TASK: Copy out each line of the data below in which "divu" appears.
****
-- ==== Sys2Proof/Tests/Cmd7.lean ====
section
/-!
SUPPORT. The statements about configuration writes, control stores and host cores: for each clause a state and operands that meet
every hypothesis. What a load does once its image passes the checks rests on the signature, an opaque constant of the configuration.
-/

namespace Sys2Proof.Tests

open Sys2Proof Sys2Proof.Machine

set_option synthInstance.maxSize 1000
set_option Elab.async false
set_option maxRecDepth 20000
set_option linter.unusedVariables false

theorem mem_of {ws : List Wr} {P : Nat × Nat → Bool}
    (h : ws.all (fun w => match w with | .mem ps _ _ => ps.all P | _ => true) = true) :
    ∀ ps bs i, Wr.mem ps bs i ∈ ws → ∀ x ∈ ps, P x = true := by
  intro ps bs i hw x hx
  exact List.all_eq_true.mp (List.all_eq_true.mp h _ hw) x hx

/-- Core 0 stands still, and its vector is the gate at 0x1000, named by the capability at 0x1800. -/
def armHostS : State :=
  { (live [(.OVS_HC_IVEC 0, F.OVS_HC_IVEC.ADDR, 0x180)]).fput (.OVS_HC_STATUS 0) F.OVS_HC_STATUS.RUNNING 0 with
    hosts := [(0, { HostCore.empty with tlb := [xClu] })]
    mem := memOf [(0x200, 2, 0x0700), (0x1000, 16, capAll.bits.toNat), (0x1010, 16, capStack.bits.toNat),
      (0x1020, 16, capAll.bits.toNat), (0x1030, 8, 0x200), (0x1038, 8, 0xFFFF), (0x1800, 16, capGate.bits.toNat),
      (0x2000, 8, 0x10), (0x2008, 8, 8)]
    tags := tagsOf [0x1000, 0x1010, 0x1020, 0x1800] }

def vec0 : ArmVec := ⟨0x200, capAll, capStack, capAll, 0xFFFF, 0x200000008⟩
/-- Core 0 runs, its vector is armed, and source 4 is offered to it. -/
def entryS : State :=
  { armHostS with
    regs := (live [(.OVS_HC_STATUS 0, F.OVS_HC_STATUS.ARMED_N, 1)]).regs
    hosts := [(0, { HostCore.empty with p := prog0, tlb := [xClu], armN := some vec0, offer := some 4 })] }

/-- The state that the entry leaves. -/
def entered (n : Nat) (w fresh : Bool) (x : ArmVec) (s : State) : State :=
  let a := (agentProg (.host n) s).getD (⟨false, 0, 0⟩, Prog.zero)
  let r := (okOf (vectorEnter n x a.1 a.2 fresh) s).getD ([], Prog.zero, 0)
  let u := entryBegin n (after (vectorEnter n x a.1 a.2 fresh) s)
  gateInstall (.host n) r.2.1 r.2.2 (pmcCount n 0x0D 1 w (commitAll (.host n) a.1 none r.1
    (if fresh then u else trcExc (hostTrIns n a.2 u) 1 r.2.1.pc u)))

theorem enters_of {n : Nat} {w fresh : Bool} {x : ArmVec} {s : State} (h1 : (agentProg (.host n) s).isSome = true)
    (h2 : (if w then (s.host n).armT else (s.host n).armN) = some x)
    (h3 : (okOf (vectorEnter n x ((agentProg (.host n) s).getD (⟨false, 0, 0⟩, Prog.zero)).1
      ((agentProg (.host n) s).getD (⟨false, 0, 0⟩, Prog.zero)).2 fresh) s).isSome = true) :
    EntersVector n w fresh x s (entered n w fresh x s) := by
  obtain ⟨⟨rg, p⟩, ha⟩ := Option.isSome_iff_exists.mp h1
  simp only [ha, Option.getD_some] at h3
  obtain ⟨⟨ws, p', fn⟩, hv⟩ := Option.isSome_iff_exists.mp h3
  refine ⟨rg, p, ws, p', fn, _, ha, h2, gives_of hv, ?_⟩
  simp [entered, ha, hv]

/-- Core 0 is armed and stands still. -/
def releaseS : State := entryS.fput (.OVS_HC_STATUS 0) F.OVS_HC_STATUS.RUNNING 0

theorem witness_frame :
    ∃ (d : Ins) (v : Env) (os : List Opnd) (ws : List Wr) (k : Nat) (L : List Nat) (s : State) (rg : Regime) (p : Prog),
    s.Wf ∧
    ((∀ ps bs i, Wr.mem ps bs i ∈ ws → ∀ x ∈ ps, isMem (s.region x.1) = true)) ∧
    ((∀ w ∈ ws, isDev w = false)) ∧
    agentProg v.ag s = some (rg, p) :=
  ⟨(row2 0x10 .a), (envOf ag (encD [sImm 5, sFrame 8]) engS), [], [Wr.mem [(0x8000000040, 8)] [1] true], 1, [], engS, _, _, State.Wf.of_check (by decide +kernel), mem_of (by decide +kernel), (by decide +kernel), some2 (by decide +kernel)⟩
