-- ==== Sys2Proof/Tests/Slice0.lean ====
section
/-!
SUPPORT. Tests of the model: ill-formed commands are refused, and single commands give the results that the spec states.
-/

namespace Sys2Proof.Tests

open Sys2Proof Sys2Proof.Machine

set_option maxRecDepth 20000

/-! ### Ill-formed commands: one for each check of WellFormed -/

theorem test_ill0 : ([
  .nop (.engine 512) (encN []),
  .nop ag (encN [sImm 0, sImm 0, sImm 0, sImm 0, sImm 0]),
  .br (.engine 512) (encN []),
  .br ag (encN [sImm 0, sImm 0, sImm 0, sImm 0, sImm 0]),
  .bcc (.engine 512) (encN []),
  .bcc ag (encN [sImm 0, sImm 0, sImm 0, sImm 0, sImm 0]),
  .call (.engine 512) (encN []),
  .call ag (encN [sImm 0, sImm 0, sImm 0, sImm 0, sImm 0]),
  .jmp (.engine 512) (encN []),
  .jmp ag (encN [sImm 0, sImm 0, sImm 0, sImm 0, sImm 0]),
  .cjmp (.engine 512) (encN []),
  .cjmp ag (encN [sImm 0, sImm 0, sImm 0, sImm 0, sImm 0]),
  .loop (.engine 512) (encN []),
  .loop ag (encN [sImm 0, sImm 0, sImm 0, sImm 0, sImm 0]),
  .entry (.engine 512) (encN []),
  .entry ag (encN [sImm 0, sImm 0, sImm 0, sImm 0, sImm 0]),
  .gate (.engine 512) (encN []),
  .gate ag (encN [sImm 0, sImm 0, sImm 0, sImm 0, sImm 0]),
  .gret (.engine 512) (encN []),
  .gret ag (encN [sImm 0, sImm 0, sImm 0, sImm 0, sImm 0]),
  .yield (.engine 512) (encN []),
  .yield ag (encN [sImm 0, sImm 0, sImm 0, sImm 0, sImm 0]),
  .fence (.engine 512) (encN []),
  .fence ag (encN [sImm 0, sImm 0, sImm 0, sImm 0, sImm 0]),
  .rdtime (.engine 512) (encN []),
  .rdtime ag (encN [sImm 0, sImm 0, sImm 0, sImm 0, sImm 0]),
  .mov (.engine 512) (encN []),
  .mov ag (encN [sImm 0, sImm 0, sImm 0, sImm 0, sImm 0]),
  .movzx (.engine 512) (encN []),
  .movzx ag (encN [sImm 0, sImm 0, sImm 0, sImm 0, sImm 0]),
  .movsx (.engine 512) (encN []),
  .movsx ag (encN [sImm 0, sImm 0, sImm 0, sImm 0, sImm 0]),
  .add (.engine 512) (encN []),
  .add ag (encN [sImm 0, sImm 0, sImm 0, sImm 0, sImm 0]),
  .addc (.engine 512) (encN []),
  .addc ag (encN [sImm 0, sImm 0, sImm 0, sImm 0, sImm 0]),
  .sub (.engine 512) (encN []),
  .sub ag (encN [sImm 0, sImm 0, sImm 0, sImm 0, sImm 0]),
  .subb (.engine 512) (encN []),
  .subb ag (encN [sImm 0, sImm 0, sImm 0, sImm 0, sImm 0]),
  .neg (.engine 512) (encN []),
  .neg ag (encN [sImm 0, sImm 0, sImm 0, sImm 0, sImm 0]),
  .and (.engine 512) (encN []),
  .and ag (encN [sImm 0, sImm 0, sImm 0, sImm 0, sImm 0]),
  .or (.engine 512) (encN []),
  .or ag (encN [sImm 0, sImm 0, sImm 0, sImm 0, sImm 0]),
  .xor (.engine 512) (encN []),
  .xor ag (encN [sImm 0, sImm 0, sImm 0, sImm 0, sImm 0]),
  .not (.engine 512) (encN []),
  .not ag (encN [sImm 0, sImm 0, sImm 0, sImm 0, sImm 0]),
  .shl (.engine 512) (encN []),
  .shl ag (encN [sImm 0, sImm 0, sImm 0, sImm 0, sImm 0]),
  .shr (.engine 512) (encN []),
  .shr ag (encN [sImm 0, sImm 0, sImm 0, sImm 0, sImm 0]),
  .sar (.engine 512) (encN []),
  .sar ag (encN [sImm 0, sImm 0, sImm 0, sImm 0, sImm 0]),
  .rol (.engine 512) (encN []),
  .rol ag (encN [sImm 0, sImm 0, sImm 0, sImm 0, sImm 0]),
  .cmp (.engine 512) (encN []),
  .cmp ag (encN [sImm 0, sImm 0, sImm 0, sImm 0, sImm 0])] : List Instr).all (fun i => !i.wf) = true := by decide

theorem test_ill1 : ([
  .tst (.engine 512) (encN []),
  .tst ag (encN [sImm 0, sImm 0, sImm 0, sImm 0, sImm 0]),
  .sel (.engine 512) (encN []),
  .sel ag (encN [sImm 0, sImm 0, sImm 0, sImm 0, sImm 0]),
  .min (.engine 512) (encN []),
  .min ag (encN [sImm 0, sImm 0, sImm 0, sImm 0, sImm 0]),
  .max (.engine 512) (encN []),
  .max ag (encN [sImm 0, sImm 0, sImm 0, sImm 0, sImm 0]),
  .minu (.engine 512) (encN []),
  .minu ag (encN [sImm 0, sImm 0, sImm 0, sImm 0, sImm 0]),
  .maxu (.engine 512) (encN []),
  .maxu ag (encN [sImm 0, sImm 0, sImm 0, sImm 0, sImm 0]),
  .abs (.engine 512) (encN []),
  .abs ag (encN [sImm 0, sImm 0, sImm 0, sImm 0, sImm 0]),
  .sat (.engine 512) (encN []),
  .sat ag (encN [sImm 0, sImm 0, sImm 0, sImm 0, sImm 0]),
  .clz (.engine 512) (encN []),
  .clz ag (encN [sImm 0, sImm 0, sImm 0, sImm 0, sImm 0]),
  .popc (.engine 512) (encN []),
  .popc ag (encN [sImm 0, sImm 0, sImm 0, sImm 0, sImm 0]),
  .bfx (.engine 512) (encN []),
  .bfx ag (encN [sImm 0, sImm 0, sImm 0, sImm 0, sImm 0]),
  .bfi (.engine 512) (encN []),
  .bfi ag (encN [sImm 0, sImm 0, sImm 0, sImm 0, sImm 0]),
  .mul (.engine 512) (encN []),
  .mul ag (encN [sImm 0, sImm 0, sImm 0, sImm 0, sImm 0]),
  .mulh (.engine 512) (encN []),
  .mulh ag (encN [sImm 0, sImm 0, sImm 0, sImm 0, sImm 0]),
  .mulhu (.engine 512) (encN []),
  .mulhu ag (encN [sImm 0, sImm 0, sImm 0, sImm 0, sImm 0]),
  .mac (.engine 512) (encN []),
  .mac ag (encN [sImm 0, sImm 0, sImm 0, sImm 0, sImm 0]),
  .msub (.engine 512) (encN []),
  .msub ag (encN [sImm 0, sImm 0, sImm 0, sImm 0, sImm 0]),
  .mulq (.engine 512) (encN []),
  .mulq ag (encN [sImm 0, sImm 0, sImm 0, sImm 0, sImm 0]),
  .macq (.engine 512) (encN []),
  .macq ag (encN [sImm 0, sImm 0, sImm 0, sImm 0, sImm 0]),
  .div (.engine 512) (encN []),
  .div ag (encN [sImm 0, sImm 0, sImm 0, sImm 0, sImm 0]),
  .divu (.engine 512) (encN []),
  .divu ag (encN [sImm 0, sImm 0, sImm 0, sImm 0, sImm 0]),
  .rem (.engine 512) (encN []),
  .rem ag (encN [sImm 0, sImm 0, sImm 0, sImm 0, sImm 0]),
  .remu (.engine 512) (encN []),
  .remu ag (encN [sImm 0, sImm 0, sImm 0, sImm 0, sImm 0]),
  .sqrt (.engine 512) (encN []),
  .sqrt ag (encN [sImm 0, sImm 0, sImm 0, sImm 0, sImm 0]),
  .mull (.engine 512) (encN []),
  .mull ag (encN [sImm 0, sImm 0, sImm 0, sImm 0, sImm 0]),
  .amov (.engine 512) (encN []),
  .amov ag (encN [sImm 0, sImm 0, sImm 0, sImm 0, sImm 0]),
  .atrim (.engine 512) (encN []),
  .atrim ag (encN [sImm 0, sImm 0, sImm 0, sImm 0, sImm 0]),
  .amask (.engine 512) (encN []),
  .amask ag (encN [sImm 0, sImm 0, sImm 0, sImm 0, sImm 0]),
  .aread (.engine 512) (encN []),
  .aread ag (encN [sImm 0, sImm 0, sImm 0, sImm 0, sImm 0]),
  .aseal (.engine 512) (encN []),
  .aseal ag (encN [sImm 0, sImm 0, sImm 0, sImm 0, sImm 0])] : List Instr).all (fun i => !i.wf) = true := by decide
****
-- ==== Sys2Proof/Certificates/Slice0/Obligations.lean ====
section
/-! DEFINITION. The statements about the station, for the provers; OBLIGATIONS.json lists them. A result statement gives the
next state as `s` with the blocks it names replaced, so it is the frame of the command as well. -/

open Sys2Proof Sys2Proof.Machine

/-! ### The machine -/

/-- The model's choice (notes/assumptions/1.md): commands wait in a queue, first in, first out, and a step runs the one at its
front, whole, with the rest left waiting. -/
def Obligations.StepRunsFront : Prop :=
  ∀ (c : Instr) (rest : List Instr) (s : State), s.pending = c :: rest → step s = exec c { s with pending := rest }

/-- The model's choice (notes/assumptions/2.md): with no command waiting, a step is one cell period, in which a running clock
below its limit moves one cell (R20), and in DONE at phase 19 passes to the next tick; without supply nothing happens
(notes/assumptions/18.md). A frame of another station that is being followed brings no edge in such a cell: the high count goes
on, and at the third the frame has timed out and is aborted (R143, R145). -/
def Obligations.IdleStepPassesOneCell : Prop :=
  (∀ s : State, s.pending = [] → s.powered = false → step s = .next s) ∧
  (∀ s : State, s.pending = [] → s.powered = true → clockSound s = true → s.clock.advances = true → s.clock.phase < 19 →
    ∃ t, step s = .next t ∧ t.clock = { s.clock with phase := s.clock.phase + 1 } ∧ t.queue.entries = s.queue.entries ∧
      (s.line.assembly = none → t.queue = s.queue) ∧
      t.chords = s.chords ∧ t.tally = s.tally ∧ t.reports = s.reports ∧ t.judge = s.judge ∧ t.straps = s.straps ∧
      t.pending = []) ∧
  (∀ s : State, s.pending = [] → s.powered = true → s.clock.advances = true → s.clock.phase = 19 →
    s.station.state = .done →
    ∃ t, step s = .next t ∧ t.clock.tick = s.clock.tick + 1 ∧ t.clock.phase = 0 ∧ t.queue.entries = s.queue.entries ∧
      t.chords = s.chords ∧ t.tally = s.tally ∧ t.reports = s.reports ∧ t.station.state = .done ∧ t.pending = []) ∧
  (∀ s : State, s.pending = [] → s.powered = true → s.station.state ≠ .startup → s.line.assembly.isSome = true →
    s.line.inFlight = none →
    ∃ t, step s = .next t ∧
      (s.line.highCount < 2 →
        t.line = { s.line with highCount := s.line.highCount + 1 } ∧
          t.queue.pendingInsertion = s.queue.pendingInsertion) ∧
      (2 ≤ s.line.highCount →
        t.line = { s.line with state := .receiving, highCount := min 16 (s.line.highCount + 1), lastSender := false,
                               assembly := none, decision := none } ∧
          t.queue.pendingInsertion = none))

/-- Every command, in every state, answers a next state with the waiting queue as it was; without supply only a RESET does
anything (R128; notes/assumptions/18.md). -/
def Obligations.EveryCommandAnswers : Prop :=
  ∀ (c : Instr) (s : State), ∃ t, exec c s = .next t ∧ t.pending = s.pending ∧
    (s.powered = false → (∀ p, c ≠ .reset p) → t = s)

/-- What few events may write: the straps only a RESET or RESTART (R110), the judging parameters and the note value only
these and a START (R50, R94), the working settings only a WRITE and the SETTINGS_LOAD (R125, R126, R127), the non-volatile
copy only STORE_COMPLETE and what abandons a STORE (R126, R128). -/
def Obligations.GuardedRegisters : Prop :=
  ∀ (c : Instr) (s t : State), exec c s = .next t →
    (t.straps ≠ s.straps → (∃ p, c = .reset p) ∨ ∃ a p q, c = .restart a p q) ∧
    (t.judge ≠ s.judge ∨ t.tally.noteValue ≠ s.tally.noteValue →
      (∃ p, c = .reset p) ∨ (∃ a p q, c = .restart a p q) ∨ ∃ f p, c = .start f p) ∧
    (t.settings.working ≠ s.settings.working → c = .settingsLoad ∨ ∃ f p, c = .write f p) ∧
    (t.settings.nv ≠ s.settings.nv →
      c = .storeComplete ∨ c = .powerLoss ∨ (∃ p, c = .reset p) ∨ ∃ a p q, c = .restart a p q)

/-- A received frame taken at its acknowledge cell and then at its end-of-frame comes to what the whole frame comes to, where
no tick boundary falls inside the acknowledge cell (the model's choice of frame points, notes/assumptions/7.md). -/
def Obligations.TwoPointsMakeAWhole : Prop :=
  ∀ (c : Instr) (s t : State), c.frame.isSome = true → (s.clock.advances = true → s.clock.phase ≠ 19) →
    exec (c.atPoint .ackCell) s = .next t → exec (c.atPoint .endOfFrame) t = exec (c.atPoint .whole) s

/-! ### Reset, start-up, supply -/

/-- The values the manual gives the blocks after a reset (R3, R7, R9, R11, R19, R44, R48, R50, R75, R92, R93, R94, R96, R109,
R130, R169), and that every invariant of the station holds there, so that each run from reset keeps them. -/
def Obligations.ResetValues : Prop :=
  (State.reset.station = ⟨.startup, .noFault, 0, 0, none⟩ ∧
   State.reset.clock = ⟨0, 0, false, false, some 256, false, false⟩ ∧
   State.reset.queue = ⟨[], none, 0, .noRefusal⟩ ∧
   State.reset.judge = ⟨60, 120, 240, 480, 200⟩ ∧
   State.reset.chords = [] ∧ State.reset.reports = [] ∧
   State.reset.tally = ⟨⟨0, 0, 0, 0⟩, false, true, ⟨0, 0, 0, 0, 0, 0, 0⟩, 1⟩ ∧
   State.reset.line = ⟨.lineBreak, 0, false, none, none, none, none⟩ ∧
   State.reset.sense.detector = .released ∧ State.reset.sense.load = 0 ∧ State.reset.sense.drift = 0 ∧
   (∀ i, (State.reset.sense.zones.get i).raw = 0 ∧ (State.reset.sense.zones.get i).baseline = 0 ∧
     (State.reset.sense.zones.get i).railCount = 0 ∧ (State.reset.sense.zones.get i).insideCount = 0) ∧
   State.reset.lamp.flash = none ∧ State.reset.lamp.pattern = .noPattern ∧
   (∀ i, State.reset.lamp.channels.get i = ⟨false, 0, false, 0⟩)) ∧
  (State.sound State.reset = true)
****
EXERCISE ANSWER:
  .divu (.engine 512) (encN []),
  .divu ag (encN [sImm 0, sImm 0, sImm 0, sImm 0, sImm 0]),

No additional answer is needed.